Lucifer's Screwdriver Logo

Lucifer's Screwdriver is a project created for the NASA Space Apps 2016 challenge: "Near Earth Objects Machine Learning". It was the winner of the "Galactic Problem-Solver" award, at the event hosted by the Rochester Institute of Technology.

This is a proof-of-concept for using machine learning to identify Potentially Hazardous Asteroids (PHA). The standard definition of a PHA is an asteroid whose closest approach to Earth is below a threshold, and whose brightness is over a threshold. We use an existing tool to compute the distance of closest approach from orbital parameters reported by the Minor Planet Center, and then train a supervised classifier to identify the PHAs.

Youtube Video

NASA Space Apps 2016

Installing

To run the code, download the source code from this repository using your method of choice. It was developed using Python 3.5, so while other versions may still work, they remain untested. Enter the directory containing the source code, and run

$ python setup.py install

You may need to do this as a root user, depending on your system settings.

This should pull in the required dependencies (numpy>=1.10.0 and scikit-learn>0.17.1).

You can then run the program with

$ lucifers-screwdriver --help

Data

Data in the MPCORB format are taken from the Minor Planet Center's website (download link for latest complete data set (large file)).

Minimum Orbit Intersection Distance (MOID) Simulations

We use existing software written by Giovanni Federico Gronchi, which takes orbital parameters, and computes critical points in the orbits. It takes the orbital parameters:

  1. perihelion distance (AU)
  2. eccentricity
  3. inclination (J2000 degrees)
  4. longitude of ascending node (J2000 degrees)
  5. argument of periapsis (J2000 degrees)

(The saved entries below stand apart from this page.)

theorem veinCandidates_moves (q : Search) (sk : List Byte) (v : Nat) (s : State) {k0 : Nat} {z0 : State} (hz : Moves k0 z0 s) (hk0 : 271688 &&& k0 = 271688) :
    Moves k0 z0 (veinCandidates q sk v s).1 := by
  refine hz.trans ?_
  clear hz
  unfold veinCandidates
  repeat' first
    | with_reducible exact Moves.refl _ _
    | with_reducible assumption
    | with_reducible exact mask_le hk0 (by decide)
    | with_reducible apply Moves.ite
    | with_reducible apply Moves.ite_fst
    | with_reducible (apply Run.andThen_moves)
    | with_reducible (apply readClaim_moves)
    | with_reducible (apply readClaim_pmoves; assumption)
    | with_reducible (apply runEach_moves)
    | with_reducible (apply Moves.foldl)
    | with_reducible (apply Moves.foldl_fst)
    | with_reducible (apply Moves.of_eq; assumption)
    | with_reducible intro _
    | dsimp only
    | split

theorem veinCandidates_pmoves (q : Search) (sk : List Byte) (v : Nat) (s : State) {z1 : State} {y1 : ReadEnd (List ((FP × Nat) × List Byte))} (he : (veinCandidates q sk v s) = (z1, y1)) {k0 : Nat} {z0 : State} (hz : Moves k0 z0 s) (hk0 : 271688 &&& k0 = 271688) :
    Moves k0 z0 z1 := by
  simpa only [he] using veinCandidates_moves q sk v s hz hk0

theorem heapCandidates_moves (q : Search) (sk : List Byte) (s : State) {k0 : Nat} {z0 : State} (hz : Moves k0 z0 s) (hk0 : 271688 &&& k0 = 271688) :
    Moves k0 z0 (heapCandidates q sk s).1 := by
  refine hz.trans ?_
  clear hz
  unfold heapCandidates
  repeat' first
    | with_reducible exact Moves.refl _ _
    | with_reducible assumption
    | with_reducible exact mask_le hk0 (by decide)
    | with_reducible apply Moves.ite
    | with_reducible apply Moves.ite_fst
    | with_reducible (apply Run.andThen_moves)
    | with_reducible (apply readClaim_moves)
    | with_reducible (apply readClaim_pmoves; assumption)
    | with_reducible (apply runEach_moves)
    | with_reducible (apply Moves.foldl)
    | with_reducible (apply Moves.foldl_fst)
    | with_reducible (apply Moves.of_eq; assumption)
    | with_reducible intro _
    | dsimp only
    | split

theorem heapCandidates_pmoves (q : Search) (sk : List Byte) (s : State) {z1 : State} {y1 : ReadEnd (List ((FP × Nat) × List Byte))} (he : (heapCandidates q sk s) = (z1, y1)) {k0 : Nat} {z0 : State} (hz : Moves k0 z0 s) (hk0 : 271688 &&& k0 = 271688) :
    Moves k0 z0 z1 := by
  simpa only [he] using heapCandidates_moves q sk s hz hk0

theorem runQuery_moves (q : Search) (i : Nat) (s : State) {k0 : Nat} {z0 : State} (hz : Moves k0 z0 s) (hk0 : 271688 &&& k0 = 271688) :
    Moves k0 z0 (runQuery q i s).1 := by
  refine hz.trans ?_
  clear hz
  unfold runQuery
  repeat' first
    | with_reducible exact Moves.refl _ _
    | with_reducible assumption
    | with_reducible exact mask_le hk0 (by decide)
    | with_reducible apply Moves.ite
    | with_reducible apply Moves.ite_fst
    | with_reducible (apply Run.andThen_moves)
    | with_reducible (apply heapCandidates_moves)
    | with_reducible (apply heapCandidates_pmoves; assumption)
    | with_reducible (apply readClaim_moves)
    | with_reducible (apply readClaim_pmoves; assumption)
    | with_reducible (apply runEach_moves)
    | with_reducible (apply veinCandidates_moves)
    | with_reducible (apply veinCandidates_pmoves; assumption)
    | with_reducible (apply Moves.foldl)
    | with_reducible (apply Moves.foldl_fst)
    | with_reducible (apply Moves.of_eq; assumption)
    | with_reducible intro _
    | dsimp only
    | split

theorem runQuery_pmoves (q : Search) (i : Nat) (s : State) {z1 : State} {y1 : ReadEnd (List (List Byte))} (he : (runQuery q i s) = (z1, y1)) {k0 : Nat} {z0 : State} (hz : Moves k0 z0 s) (hk0 : 271688 &&& k0 = 271688) :
    Moves k0 z0 z1 := by
  simpa only [he] using runQuery_moves q i s hz hk0

theorem runSearch_moves (q : Search) (s : State) {k0 : Nat} {z0 : State} (hz : Moves k0 z0 s) (hk0 : 271816 &&& k0 = 271816) :
    Moves k0 z0 (runSearch q s).1 := by
  refine hz.trans ?_
  clear hz
  unfold runSearch
  repeat' first
    | with_reducible exact Moves.refl _ _
    | with_reducible assumption
    | with_reducible exact mask_le hk0 (by decide)
    | with_reducible apply Moves.ite
    | with_reducible apply Moves.ite_fst
    | with_reducible (apply Run.andThen_moves)
    | with_reducible (apply runEach_moves)
    | with_reducible (apply runQuery_moves)
    | with_reducible (apply runQuery_pmoves; assumption)
    | with_reducible (apply writeResults_moves)
    | with_reducible (apply writeResults_pmoves; assumption)
    | with_reducible (apply Moves.foldl)
    | with_reducible (apply Moves.foldl_fst)
    | with_reducible (apply Moves.of_eq; assumption)
    | with_reducible intro _
    | dsimp only
    | split

theorem runSearch_pmoves (q : Search) (s : State) {z1 : State} {y1 : ReadEnd (List (List (List Byte)))} (he : (runSearch q s) = (z1, y1)) {k0 : Nat} {z0 : State} (hz : Moves k0 z0 s) (hk0 : 271816 &&& k0 = 271816) :
    Moves k0 z0 z1 := by
  simpa only [he] using runSearch_moves q s hz hk0

theorem finishSearch_moves (s : State) (q : Search) {k0 : Nat} {z0 : State} (hz : Moves k0 z0 s) (hk0 : 271816 &&& k0 = 271816) :
    Moves k0 z0 (finishSearch s q) := by
  refine hz.trans ?_
  clear hz
  unfold finishSearch
  repeat' first
    | with_reducible exact Moves.refl _ _
    | with_reducible assumption
    | with_reducible exact mask_le hk0 (by decide)
    | with_reducible apply Moves.ite
    | with_reducible apply Moves.ite_fst
    | with_reducible (apply completeCmd_moves)
    | with_reducible (apply failAt_moves)
    | with_reducible (apply noteShort_moves)
    | with_reducible (apply runSearch_moves)
    | with_reducible (apply runSearch_pmoves; assumption)
    | with_reducible (apply Moves.foldl)
    | with_reducible (apply Moves.foldl_fst)
    | with_reducible (apply Moves.of_eq; assumption)
    | with_reducible intro _
    | dsimp only
    | split

theorem mergeQuery_moves (n : Nat) (k : Nat) (d : List Byte) (lists : Nat) (i : Nat) (s : State) {k0 : Nat} {z0 : State} (hz : Moves k0 z0 s) (hk0 : 271688 &&& k0 = 271688) :
    Moves k0 z0 (mergeQuery n k d lists i s).1 := by
  refine hz.trans ?_
  clear hz
  unfold mergeQuery
  repeat' first
    | with_reducible exact Moves.refl _ _
    | with_reducible assumption
    | with_reducible exact mask_le hk0 (by decide)
    | with_reducible apply Moves.ite
    | with_reducible apply Moves.ite_fst
    | with_reducible (apply Run.andThen_moves)
    | with_reducible (apply readClaim_moves)
    | with_reducible (apply readClaim_pmoves; assumption)
    | with_reducible (apply runEach_moves)
    | with_reducible (apply Moves.foldl)
    | with_reducible (apply Moves.foldl_fst)
    | with_reducible (apply Moves.of_eq; assumption)
    | with_reducible intro _
    | dsimp only
    | split

theorem mergeQuery_pmoves (n : Nat) (k : Nat) (d : List Byte) (lists : Nat) (i : Nat) (s : State) {z1 : State} {y1 : ReadEnd (List (List Byte))} (he : (mergeQuery n k d lists i s) = (z1, y1)) {k0 : Nat} {z0 : State} (hz : Moves k0 z0 s) (hk0 : 271688 &&& k0 = 271688) :
    Moves k0 z0 z1 := by
  simpa only [he] using mergeQuery_moves n k d lists i s hz hk0

theorem assayMerge_moves (s : State) (shoe : Nat) (seq : Nat) (l : Nat) {k0 : Nat} {z0 : State} (hz : Moves k0 z0 s) (hk0 : 271816 &&& k0 = 271816) :
    Moves k0 z0 (assayMerge s shoe seq l) := by
  refine hz.trans ?_
  clear hz
  unfold assayMerge
  repeat' first
    | with_reducible exact Moves.refl _ _
    | with_reducible assumption
    | with_reducible exact mask_le hk0 (by decide)
    | with_reducible apply Moves.ite
    | with_reducible apply Moves.ite_fst
    | with_reducible (apply doneCmd_moves)
    | with_reducible (apply failAt_moves)
    | with_reducible (apply mergeQuery_moves)
    | with_reducible (apply mergeQuery_pmoves; assumption)
    | with_reducible (apply noteShort_moves)
    | with_reducible (apply readAssayDescs_moves)
    | with_reducible (apply readAssayDescs_pmoves; assumption)
    | with_reducible (apply runEach_moves)
    | with_reducible (apply writeResults_moves)
    | with_reducible (apply writeResults_pmoves; assumption)
    | with_reducible (apply Moves.foldl)
    | with_reducible (apply Moves.foldl_fst)
    | with_reducible (apply Moves.of_eq; assumption)
    | with_reducible intro _
    | dsimp only
    | split

theorem writeTag_moves (n : Nat) (va : Nat) (t : List Byte) (s : State) {k0 : Nat} {z0 : State} (hz : Moves k0 z0 s) (hk0 : 271816 &&& k0 = 271816) :
    Moves k0 z0 (writeTag n va t s).1 := by
  refine hz.trans ?_
  clear hz
  unfold writeTag
  repeat' first
    | with_reducible exact Moves.refl _ _
    | with_reducible assumption
    | with_reducible exact mask_le hk0 (by decide)
    | with_reducible apply Moves.ite
    | with_reducible apply Moves.ite_fst
    | with_reducible (apply Run.andThen_moves)
    | with_reducible (apply readClaim_moves)
    | with_reducible (apply readClaim_pmoves; assumption)
    | with_reducible (apply writeClaim_moves)
    | with_reducible (apply writeClaim_pmoves; assumption)
    | with_reducible (apply Moves.foldl)
    | with_reducible (apply Moves.foldl_fst)
    | with_reducible (apply Moves.of_eq; assumption)
    | with_reducible intro _
    | dsimp only
    | split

We take the global minimum distance from this output as the MOID.

To run this code, you must compile G. Gronchi's code yourself. The code is available here. It uses the proprietary Intel compiler by default, so if you would like to use a free alternative (e.g. gfortran), edit the file make.flags, and change FC=ifort to a free compiler (e.g. FC=gfortran), and remove the FFLAGS line. Then compile it with make all. You will need to provide the executable CP_comp.x to Lucifer's Screwdriver, so take note of its location.

To compute the MOIDs, and save them to a file, run Lucifer's Screwdriver with

$ lucifers-screwdriver --orbit-data <MPCORB file> \
      sim --MOID-exe <CP_comp.x> --MOID-output <MOID file>

where <MPCORB file> is downloaded from the Minor Planet Center website, <CP_comp.x> is the path to the executable mentioned earlier, and <MOID file> is the file you'd like to save the calculated MOIDs to.

(Note: we make use of "Allen's Astrophysical Quantities", 4th Edition, by Arthur N. Cox for the orbital parameters of Earth. ISBN 978-1-4612-1186-0)

Machine Learning with k-Nearest Neighbor

Once we have found the MOIDs for each asteroid, we check if it is less than 0.05 AU, and if its absolute brightness as reported by the MPC satisfies H < 22.0. If it meets these two criteria, it is flagged as a Potentially Hazardous Asteroid.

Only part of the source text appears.